Posted to dev@pig.apache.org by "Daniel Dai (JIRA)" <ji...@apache.org> on 2015/05/26 23:18:19 UTC

[jira] [Commented] (PIG-4541) Skewed full outer join does not return records if any relation is empty. Outer join does not return any record if left relation is empty

    [ https://issues.apache.org/jira/browse/PIG-4541?page=com.atlassian.jira.plugin.system.issuetabpanels:comment-tabpanel&focusedCommentId=14559889#comment-14559889 ] 

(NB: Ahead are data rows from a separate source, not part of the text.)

/-- A close-all request closes every open segment at once, one after another in ascending control order, each as
SegmentClosed says with its final record and closing work, sets the close-all bar if a pass is in flight, and ends a wait
for an append to a segment it closes or for a barred punch-in (R32, R78, R87, R96 to R98). The bar of an acquisition into
PLAY (R87) and the wait for a punch-in that the bar or a SAFE stem ends (R88): the wait is over, with the Segment Writer
step left behind, and nothing else changes. The closures of the controls a test names, such as those of the paths a SET STEM
makes SAFE (R15, R17, R96): in ascending control order, each as SegmentClosed says. -/
def Obligations.BarsAndClosures : Prop :=
  (∀ s : State,
     let t := s.closeAll
     let barred : State := { s with writer := { s.writer with closeAllBar := s.writer.closeAllBar || s.pass.run.inFlight } }
     t = ((List.finRange 208).foldl (fun u c => u.closeOutside c) barred).endBarredPunchIn ∧
     (∀ c : ControlId, t.segmentOf c = none) ∧
     t.writer.closeAllBar = (s.writer.closeAllBar || s.pass.run.inFlight) ∧
     t.store.spliceQueue.map (fun e => e.segment.control) =
       s.store.spliceQueue.map (fun e => e.segment.control) ++
         (List.finRange 208).filterMap (fun c => (s.segmentOf c).map Segment.control) ∧
     (∀ e, s.pass.run.wait ≠ none → s.pass.run.underWay = some e →
       (e.todo = .append ∧ s.segmentOf e.control ≠ none) ∨ (e.todo = .punchIn ∧ s.pass.run.inFlight = true) →
       t.pass.run = { s.pass.run with wait := none, underWay := some { e with todo := .finish } }) ∧
     (s.pass.run.wait = none → t.pass = s.pass) ∧
     t = { s with pass := { s.pass with run := t.pass.run }, writer := t.writer, store := t.store, port := t.port,
                  editor := t.editor } ∧
     (t.store.descriptors = s.store.descriptors ∧ t.store.storeState = s.store.storeState ∧ t.store.load = s.store.load ∧
       t.store.freeHead = s.store.freeHead ∧ t.store.memoryCount = s.store.memoryCount)) ∧
  (∀ s : State,
    let bar : Bool := s.writer.closeAllBar || s.pass.run.inFlight
    let ends (e : Evaluation) : Prop := s.pass.run.wait ≠ none ∧ s.pass.run.underWay = some e ∧ e.todo = .punchIn
    let barred : State := { s with writer := { s.writer with closeAllBar := bar } }
    (∀ e, ends e → (bar = true ∨ s.isSafe e.control = true) →
      s.acquire = { barred with pass := { s.pass with run :=
        { s.pass.run with wait := none, underWay := some { e with todo := .finish } } } }) ∧
    ((∀ e, ends e → bar = false ∧ s.isSafe e.control = false) → s.acquire = barred)) ∧
  (∀ s : State,
    let ends (e : Evaluation) : Prop := s.pass.run.wait ≠ none ∧ s.pass.run.underWay = some e ∧ e.todo = .punchIn ∧
      (s.writer.closeAllBar = true ∨ s.isSafe e.control = true)
    (∀ e, ends e → s.endBarredPunchIn = { s with pass := { s.pass with run :=
      { s.pass.run with wait := none, underWay := some { e with todo := .finish } } } }) ∧
    ((∀ e, ¬ends e) → s.endBarredPunchIn = s)) ∧
  (∀ (s : State) (which : ControlId → Bool),
    let t := s.closeWhere which
    t = ((List.finRange 208).filter which).foldl (fun u c => u.closeOutside c) s ∧
    (∀ c, t.segmentOf c = if which c then none else s.segmentOf c) ∧
    t.store.spliceQueue.map (fun e => e.segment.control) =
      s.store.spliceQueue.map (fun e => e.segment.control) ++
        ((List.finRange 208).filter which).filterMap (fun c => (s.segmentOf c).map Segment.control) ∧
    (∀ e, s.pass.run.wait ≠ none → s.pass.run.underWay = some e → e.todo = .append → which e.control = true →
      s.segmentOf e.control ≠ none →
      t.pass.run = { s.pass.run with wait := none, underWay := some { e with todo := .finish } }) ∧
    (s.pass.run.wait = none → t.pass = s.pass) ∧ t.writer.closeAllBar = s.writer.closeAllBar ∧
    t = { s with pass := { s.pass with run := t.pass.run }, writer := t.writer, store := t.store, port := t.port,
                 editor := t.editor } ∧
    (t.store.descriptors = s.store.descriptors ∧ t.store.storeState = s.store.storeState ∧ t.store.load = s.store.load ∧
      t.store.freeHead = s.store.freeHead ∧ t.store.memoryCount = s.store.memoryCount))

/-- The transport leaves STOPPED: a load is aborted and its chain returned, a waiting clear abandoned, a list read ended,
each with ABORTED ROLLING in its place, and a list read at the memory port will be dropped (R34, R123, R185, R187, R188).
With a read and a load or clear in flight, which ABORTED comes first is a free value (log 7): either order. That the chain's
return write is the write of the held tail, LAST clear, is the model's reading (log 8). -/
def Obligations.LeavingStopped : Prop :=
  ∀ s : State,
    let t := s.leaveStopped
    let aborted (kind : Byte) : ReplyPlace := .held (.aborted kind .rolling)
    let kept : MemoryPort := if s.editor.read = none then s.port else readsDropped s.port
    let withoutRead (places : List ReplyPlace) : List ReplyPlace :=
      (places.erase (.reserved .record)).erase (.reserved .read) ++ [aborted kindReadList]
    let without (o : PlaceOwner) (kind : Byte) (places : List ReplyPlace) : List ReplyPlace :=
      places.erase (.reserved o) ++ [aborted kind]
    t.store.load = none ∧ t.editor.clear = none ∧ t.editor.read = none ∧
    (s.store.load = none → s.editor.clear = none → s.editor.read = none → t = s) ∧
    (s.store.load = none → t.store = s.store ∧ t.port = kept) ∧
    (∀ l, s.store.load = some l → LoadAborted s kept l t ∧ t.editor.waitingRecord = none) ∧
    (s.store.load = none → t.editor.waitingRecord = s.editor.waitingRecord) ∧
    t.editor = { s.editor with
      read := none, clear := none, waitingRecord := t.editor.waitingRecord, replies := t.editor.replies } ∧
    (s.editor.read = none ∨ (s.store.load = none ∧ s.editor.clear = none) → t.freeDraws = s.freeDraws) ∧
    (s.store.load ≠ none → s.editor.clear = none → s.editor.read = none →
      t.editor.replies = without .load kindListBegin s.editor.replies) ∧
    (s.store.load = none → s.editor.clear ≠ none → s.editor.read = none →
      t.editor.replies = without .clear kindClearList s.editor.replies) ∧
    (s.store.load = none → s.editor.clear = none → s.editor.read ≠ none →
      t.editor.replies = withoutRead s.editor.replies) ∧
    (s.store.load ≠ none → s.editor.clear = none → s.editor.read ≠ none →
      (t.editor.replies = withoutRead (without .load kindListBegin s.editor.replies) ∨
        t.editor.replies = without .load kindListBegin (withoutRead s.editor.replies)) ∧
      t.freeDraws = s.freeDraws + 1) ∧
    (s.store.load = none → s.editor.clear ≠ none → s.editor.read ≠ none →
      (t.editor.replies = withoutRead (without .clear kindClearList s.editor.replies) ∨
        t.editor.replies = without .clear kindClearList (withoutRead s.editor.replies)) ∧
      t.freeDraws = s.freeDraws + 1) ∧
    t = { s with store := t.store, port := t.port, editor := t.editor, freeDraws := t.freeDraws }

Daniel Dai commented on PIG-4541:
---------------------------------

[~dghosal], I tried Pig 0.14.0 with some of your queries, I cannot reproduce the issue:
1.txt:
1,2
{code}
a = load '1.txt' using PigStorage(',') as (a0, a1);
b = filter a by a0==100;
c = join b by a0 full, a by a0 using 'skewed' parallel 10;
dump c;
{code}
{code}
a = load '1.txt' using PigStorage(',') as (a0, a1);
b = filter a by a0==100;
c = join b by a0 full, a by a0 parallel 2;
dump c;
{code}

Both cases I get the right result.

There is a regression in trunk I will fix shortly.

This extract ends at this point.